L’équipe du CEA-Joliot a récemment démontré la possibilité d’une autre stratégie de détection du virus, afin de compléter les moyens de diagnostic.
Elle a utilisé avec succès la protéomique shotgun[1] pour détecter et identifier une shortlist de 14 peptides signatures de SARS-CoV-2 dans un modèle de cellules en culture exprimant les protéines virales.
Dans la présente étude, les chercheurs ont analysé des échantillons d’écouvillons nasals provenant de patients en phase de rémission du CHU de Nîmes par spectrométrie de masse en tandem et ont réussi à identifier 2 peptides de la nucléoprotéine de SARS-CoV-2 et ce, en seulement 3 minutes d’acquisition et sans aucun réactif spécifique.

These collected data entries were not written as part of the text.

-- ==== Sys2Proof/Laws/ExecMems.lean ====
section
/-! SUPPORT. Every command that answers a next state keeps the memories and tables in canonical form. -/

namespace Sys2Proof.Machine

@[simp] theorem State.decodeCmd_memsOk (s : State) (rid : Nat) (op : Byte) (f : Req → State) (hm : s.memsOk)
    (hf : ∀ r, (f r).memsOk) : Out.sat (s.decodeCmd rid op f) State.memsOk := by
  unfold State.decodeCmd; split
  · simp [hf, hm]
  · simp [hm]

@[simp] theorem State.mailboxOp_memsOk (s : State) (port : Nat) (f : State) (hm : s.memsOk) (hf : f.memsOk) :
    Out.sat (s.mailboxOp port f) State.memsOk := by
  simp only [State.mailboxOp, Out.sat_next]; (repeat' split) <;> simp [hm, hf]

@[simp] theorem State.tapLoad_memsOk (s : State) (tap : Nat) (i : TapInstr) (hm : s.memsOk) :
    Out.sat (s.tapLoad tap i) State.memsOk := by
  simp [State.tapLoad, hm]

theorem execStandbyPowerUp_memsOk (vin : BitVec 16) (s : State) (hm : s.memsOk) : Out.sat (execStandbyPowerUp vin s) State.memsOk := by
  unfold execStandbyPowerUp; simp (maxDischargeDepth := 30) +contextual [hm]

theorem execPwrEnAssert_memsOk (present : Bool) (s : State) (hm : s.memsOk) : Out.sat (execPwrEnAssert present s) State.memsOk := by
  unfold execPwrEnAssert; simp (maxDischargeDepth := 30) +contextual [hm]

theorem execPowerGood_memsOk (compatN : Bool) (s : State) (hm : s.memsOk) : Out.sat (execPowerGood compatN s) State.memsOk := by
  unfold execPowerGood; split <;> (try split) <;> first | simp (maxDischargeDepth := 30) +contextual [hm] | (refine State.decodeCmd_memsOk _ _ _ _ hm (fun r => ?_); (repeat' split) <;> simp (maxDischargeDepth := 30) +contextual [hm])

theorem execPwrEnDeassert_memsOk (s : State) (hm : s.memsOk) : Out.sat (execPwrEnDeassert s) State.memsOk := by
  unfold execPwrEnDeassert; simp (maxDischargeDepth := 30) +contextual [hm]

theorem execUndervoltage_memsOk (vin : BitVec 16) (s : State) (hm : s.memsOk) : Out.sat (execUndervoltage vin s) State.memsOk := by
  unfold execUndervoltage; simp (maxDischargeDepth := 30) +contextual [hm]

theorem execOvervoltage_memsOk (vin : BitVec 16) (s : State) (hm : s.memsOk) : Out.sat (execOvervoltage vin s) State.memsOk := by
  unfold execOvervoltage; simp (maxDischargeDepth := 30) +contextual [hm]

theorem execPowerUpHoldoffExpiry_memsOk (s : State) (hm : s.memsOk) : Out.sat (execPowerUpHoldoffExpiry s) State.memsOk := by
  unfold execPowerUpHoldoffExpiry; simp (maxDischargeDepth := 30) +contextual [hm]

theorem execImageLoad_memsOk (norResponds : Bool) (s : State) (hm : s.memsOk) : Out.sat (execImageLoad norResponds s) State.memsOk := by
  unfold execImageLoad; dsimp only; (repeat' split) <;> simp (maxDischargeDepth := 30) +contextual [hm]

theorem execLoadComplete_memsOk (s : State) (hm : s.memsOk) : Out.sat (execLoadComplete s) State.memsOk := by
  unfold execLoadComplete; dsimp only; (repeat' split) <;> simp (maxDischargeDepth := 30) +contextual [hm]
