/-! ### useMsg -/

@[simp] theorem State.useMsg_ident (m : TickMsg) : (s.useMsg m).ident = s.ident := (rfl)
@[simp] theorem State.useMsg_pwr (m : TickMsg) : (s.useMsg m).pwr = s.pwr := (rfl)
@[simp] theorem State.useMsg_sys (m : TickMsg) : (s.useMsg m).sys = s.sys := (rfl)
@[simp] theorem State.useMsg_smb (m : TickMsg) : (s.useMsg m).smb = s.smb := (rfl)
@[simp] theorem State.useMsg_nor (m : TickMsg) : (s.useMsg m).nor = s.nor := (rfl)
@[simp] theorem State.useMsg_norBusy (m : TickMsg) : (s.useMsg m).norBusy = s.norBusy := (rfl)
@[simp] theorem State.useMsg_img (m : TickMsg) : (s.useMsg m).img = s.img := (rfl)
@[simp] theorem State.useMsg_sec (m : TickMsg) : (s.useMsg m).sec = s.sec := (rfl)
@[simp] theorem State.useMsg_mbx (m : TickMsg) : (s.useMsg m).mbx = s.mbx := (rfl)
@[simp] theorem State.useMsg_host (m : TickMsg) : (s.useMsg m).host = s.host := (rfl)
@[simp] theorem State.useMsg_profile (m : TickMsg) : (s.useMsg m).profile = s.profile := (rfl)
@[simp] theorem State.useMsg_lots (m : TickMsg) : (s.useMsg m).lots = s.lots := (rfl)
@[simp] theorem State.useMsg_reqs (m : TickMsg) : (s.useMsg m).reqs = s.reqs := (rfl)
@[simp] theorem State.useMsg_seqs (m : TickMsg) : (s.useMsg m).seqs = s.seqs := (rfl)
@[simp] theorem State.useMsg_nodes (m : TickMsg) : (s.useMsg m).nodes = s.nodes := (rfl)
@[simp] theorem State.useMsg_hbm (m : TickMsg) : (s.useMsg m).hbm = s.hbm := (rfl)
@[simp] theorem State.useMsg_land (m : TickMsg) : (s.useMsg m).land = s.land := (rfl)
@[simp] theorem State.useMsg_sketches (m : TickMsg) : (s.useMsg m).sketches = s.sketches := (rfl)
@[simp] theorem State.useMsg_qsketch (m : TickMsg) : (s.useMsg m).qsketch = s.qsketch := (rfl)
@[simp] theorem State.useMsg_flash (m : TickMsg) : (s.useMsg m).flash = s.flash := (rfl)
@[simp] theorem State.useMsg_vidx (m : TickMsg) : (s.useMsg m).vidx = s.vidx := (rfl)
@[simp] theorem State.useMsg_searches (m : TickMsg) : (s.useMsg m).searches = s.searches := (rfl)
@[simp] theorem State.useMsg_wt (m : TickMsg) : (s.useMsg m).wt = s.wt := (rfl)
@[simp] theorem State.useMsg_tick (m : TickMsg) : (s.useMsg m).tick = s.tick := (rfl)
@[simp] theorem State.useMsg_crew (m : TickMsg) : (s.useMsg m).crew = s.crew := (rfl)
@[simp] theorem State.useMsg_ports (m : TickMsg) : (s.useMsg m).ports = s.ports := (rfl)
@[simp] theorem State.useMsg_coll (m : TickMsg) : (s.useMsg m).coll = s.coll := (rfl)
@[simp] theorem State.useMsg_dies (m : TickMsg) : (s.useMsg m).dies = s.dies := (rfl)
@[simp] theorem State.useMsg_cores (m : TickMsg) : (s.useMsg m).cores = s.cores := (rfl)
@[simp] theorem State.useMsg_stands (m : TickMsg) : (s.useMsg m).stands = s.stands := (rfl)
@[simp] theorem State.useMsg_fore (m : TickMsg) : (s.useMsg m).fore = s.fore := (rfl)
@[simp] theorem State.useMsg_ctr (m : TickMsg) : (s.useMsg m).ctr = s.ctr := (rfl)
@[simp] theorem State.useMsg_therm (m : TickMsg) : (s.useMsg m).therm = s.therm := (rfl)
@[simp] theorem State.useMsg_tmux (m : TickMsg) : (s.useMsg m).tmux = s.tmux := (rfl)
@[simp] theorem State.useMsg_jtag (m : TickMsg) : (s.useMsg m).jtag = s.jtag := (rfl)
@[simp] theorem State.useMsg_chk (m : TickMsg) : (s.useMsg m).chk = s.chk := (rfl)
@[simp] theorem State.useMsg_freeIx (m : TickMsg) : (s.useMsg m).freeIx = s.freeIx := (rfl)
@[simp] theorem State.useMsg_pending (m : TickMsg) : (s.useMsg m).pending = s.pending := (rfl)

Plus rapide, plus précise, et non soumise aux variations génétiques de SARS-CoV-2, la méthode de spectrométrie de masse utilisée ici apporte ainsi une preuve de concept pour compléter la méthode PCR de référence, qui reste à ce stade indispensable. Pour se démocratiser, l’approche proposée doit encore compter sur la miniaturisation des instruments et l’optimisation du procédé.
[1]La protéomique « shotgun » fait référence à la caractérisation de fragments de protéines pour les identifier, et ce dans des mélanges complexes, en utilisant une combinaison de chromatographie liquide à haute performance combinée à la spectrométrie de masse en tandem.